Deciding which search engine is best for you depends on a few factors. If you seek the broadest, most extensive array of sites online, you're more likely to be happy with an automated search engine. Indeed, the largest site, Fast Search boasts coverage are merely 300 million of those billion sites online. This graphic, adapted from Search Engine Watch, compares the five top rated search engines. Note that Google, a new search site, directly indexes less than 150 million sites. The rest are never actually visited by the engine.
Knowing how many hundreds of millions of sites are indexed by a particular engine may be interesting, but it is hardly helpful if you want to find quality information.

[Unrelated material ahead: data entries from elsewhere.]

/-- 30_encoding.md R41: the diagnostic byte never affects the lux results (nor the other fields), is copied unchanged to
`out_diag`, and is not checked: DECODE completes with every value of it. -/
def Obligations.DiagByteIsOpaque : Prop :=
  (∀ f g : Frame, f.extractLsb' 8 24 = g.extractLsb' 8 24 →
    (decodeFrame f).luxRaw = (decodeFrame g).luxRaw ∧ (decodeFrame f).luxQ = (decodeFrame g).luxQ ∧
    (decodeFrame f).exponent = (decodeFrame g).exponent ∧ (decodeFrame f).mantissa = (decodeFrame g).mantissa) ∧
  (∀ (f : Frame) (s : State), ∃ t, exec (.decode f) s = .next t ∧ t.outputs.outValid = 1#1 ∧
    t.outputs.outDiag = some (f.extractLsb' 0 8))

/-- The contents that a DECODE can leave in `OUT` are exactly the consistent records (from 10_state.md R13, 40_decode.md
R45, R53, R54, R56). -/
def Obligations.ConsistentRecordsAreDecodes : Prop :=
  ∀ r : DecodeResult, r.Consistent ↔ ∃ f : Frame, decodeFrame f = r

/-! ## The cycle operations -/

/-- 40_decode.md R46, with its example: a DECODE cycle always completes, writes the decode of the frame to `OUT` whatever
was there, sets `out_valid`, and changes nothing else. -/
def Obligations.DecodeWritesResult : Prop :=
  (∀ (f : Frame) (s : State), exec (.decode f) s = .next { s with out := some (decodeFrame f) }) ∧
  (∀ w : CommandWord, w &&& 0x300000000#34 = 0x100000000#34 → decodeCommand w = .decode (w.extractLsb' 0 32)) ∧
  (∀ (s : State) (p : InputPorts), s.sample = .stable p → p.rst = 0#1 → p.inValid = 1#1 →
    ∃ t, step s = .next t ∧ t.out = some (decodeFrame p.inFrame) ∧ t.outputs.outValid = 1#1) ∧
  (∀ f : Frame, fullMantissa f = 0 → (decodeFrame f).luxRaw = 0#35 ∧ (decodeFrame f).luxQ = 0#40 ∧
    (decodeFrame f).exponent = f.extractLsb' 28 4 ∧ (decodeFrame f).diag = f.extractLsb' 0 8) ∧
  (∀ (s : State) (f g : Frame) (rest : List EdgeSample),
    s.inputs = .stable (decodePorts f) :: .stable (decodePorts g) :: rest →
    outRun 2 s = [some (decodeFrame f), some (decodeFrame g)]) ∧
  (∀ s : State, ∃ t, exec (.decode 0x07001020#32) s = .next t ∧
    t.outputs = ⟨1#1, some 0#4, some 0x70010#20, some 458768#35, some 13153796#40, some 0x20#8⟩)

/-- 40_decode.md R47, with its example: an IDLE cycle always completes, leaves `OUT = none` and `out_valid = 0` whatever
was there and whatever stands on `in_frame`, and changes nothing else. -/
def Obligations.IdleClearsResult : Prop :=
  (∀ s : State, exec .idle s = .next { s with out := none }) ∧
  (∀ w : CommandWord, w &&& 0x300000000#34 = 0x000000000#34 → decodeCommand w = .idle) ∧
  (∀ (s : State) (p : InputPorts), s.sample = .stable p → p.rst = 0#1 → p.inValid = 0#1 →
    ∃ t, step s = .next t ∧ t.out = none ∧ t.outputs.outValid = 0#1) ∧
  (∀ (s : State) (f g : Frame), step (s.presentPorts (idlePorts f)) = step (s.presentPorts (idlePorts g))) ∧
  (∀ (s : State) (f : Frame) (rest : List EdgeSample),
    s.inputs = .stable (decodePorts 0x07001020#32) :: .stable (idlePorts f) :: rest →
    (outRun 2 s).map outputsOf =
      [⟨1#1, some 0#4, some 0x70010#20, some 458768#35, some 13153796#40, some 0x20#8⟩,
        ⟨0#1, none, none, none, none, none⟩])

/-- 70_reset_and_hazards.md R77, with its example: a RESET cycle always completes, leaves `OUT = none` and `out_valid = 0`
whatever was there and whatever stands on `in_valid` and `in_frame`, is idempotent, and changes nothing else. -/
def Obligations.ResetClearsResult : Prop :=
  (∀ s : State, exec .reset s = .next { s with out := none }) ∧
  (∀ w : CommandWord, w &&& 0x200000000#34 = 0x200000000#34 → decodeCommand w = .reset) ∧
  (∀ (s : State) (p : InputPorts), s.sample = .stable p → p.rst = 1#1 →
    ∃ t, step s = .next t ∧ t.out = none ∧ t.outputs.outValid = 0#1) ∧
  (∀ (s : State) (v w : BitVec 1) (f g : Frame),
    step (s.presentPorts (resetPorts v f)) = step (s.presentPorts (resetPorts w g))) ∧
  (∀ s t : State, exec .reset s = .next t → exec .reset t = .next t) ∧
  (∀ (s : State) (ps : List InputPorts) (rest : List EdgeSample), s.Presents ps rest → (∀ p ∈ ps, p.rst = 1#1) →
    outRun ps.length s = List.replicate ps.length none) ∧
  (∀ (s : State) (v : BitVec 1) (f : Frame) (rest : List EdgeSample),
    s.inputs = .stable (decodePorts 0x07001020#32) :: .stable (resetPorts v f) :: rest →
    (outRun 2 s).map outValidOf = [1#1, 0#1])

/-- 60_exceptions.md R68 and 70_reset_and_hazards.md R78: reset wins over a frame of the same cycle; neither that frame
nor the result in `OUT` is visible afterwards, then or in any later cycle. -/
def Obligations.ResetDiscardsFrameAndResult : Prop :=
  (∀ (s : State) (f : Frame), ∃ t, step (s.presentPorts (resetPorts 1#1 f)) = .next t ∧ t.out = none) ∧
  (∀ (s : State) (v : Option DecodeResult) (f g : Frame) (n : Nat),
    outRun (n + 1) ((s.writeOut v).presentPorts (resetPorts 1#1 f)) =
      outRun (n + 1) (s.presentPorts (resetPorts 1#1 g)))

/-- 30_encoding.md R39: every frame is legal: DECODE of any frame completes in any state, with a value on every data
output. -/
def Obligations.EveryFrameLegal : Prop :=
  ∀ (f : Frame) (s : State), ∃ t, exec (.decode f) s = .next t ∧ t.outputs.outValid = 1#1 ∧
    t.outputs.outExponent.isSome ∧ t.outputs.outMantissa.isSome ∧ t.outputs.outLuxRaw.isSome ∧
    t.outputs.outLuxQ.isSome ∧ t.outputs.outDiag.isSome

/-! ## The ports and the step -/

/-- 10_state.md R12 and R14: the outputs are driven from `OUT` alone; `out_valid` is its tag; the data outputs are its
fields, and carry no value when `OUT = none`. -/
def Obligations.OutputsFollowOut : Prop :=
  (∀ s t : State, s.out = t.out → s.outputs = t.outputs) ∧
  (∀ s : State, s.outputs.outValid = 1#1 ↔ ∃ r, s.out = some r) ∧
  (∀ (s : State) (r : DecodeResult), s.out = some r →
    s.outputs = ⟨1#1, some r.exponent, some r.mantissa, some r.luxRaw, some r.luxQ, some r.diag⟩) ∧
  (∀ s : State, s.out = none → s.outputs = ⟨0#1, none, none, none, none, none⟩)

Here, the notion of what "counts" online becomes paramount. Any number of people may have developed pages dedicated to the presidential race of 2000, but which ones would you cite in a paper about the contemporary political scene? An appropriate response to this question is to remember that automated search engines may be helpful in retrieving a large cache of data, but you'll probably need to examine search engines that are edited by a human being at some point. Turning to hand indexed engines like Yahoo is a good step. But Yahoo offers a relatively small number of pages and cannot vouch for the validity of their contents.
A third step is to make use of what some folks call the Invisible Web - those pages that aren't retrievable by public servers. The Invisible Web includes intranets kept behind corporate firewalls. But it also includes newspaper archives, fee-based databases, and other gold-mines of information. If you are a registered student at a college or university, you can access much of the invisible web through your library. One of the best "invisible" resources available is called Lexis Nexis. It is a web-based archive of full text newspaper articles, magazine pieces, legal documents, and other materials. No matter the physical size of your library, you have access to an impressive array of materials when you visit this site. Finding it may be a little tricky; each library organizes its electronic resources differently. But it's worth the time to discover the information available in the Invisible Web.
Activity: Visit your library's web-site and discover the electronic resources that are available from your campus. Working from a home computer, you may have to adjust the settings of your web browser to access some of these sites. Your library should offer documentation on how to set your browser so you can access their materials from off-campus.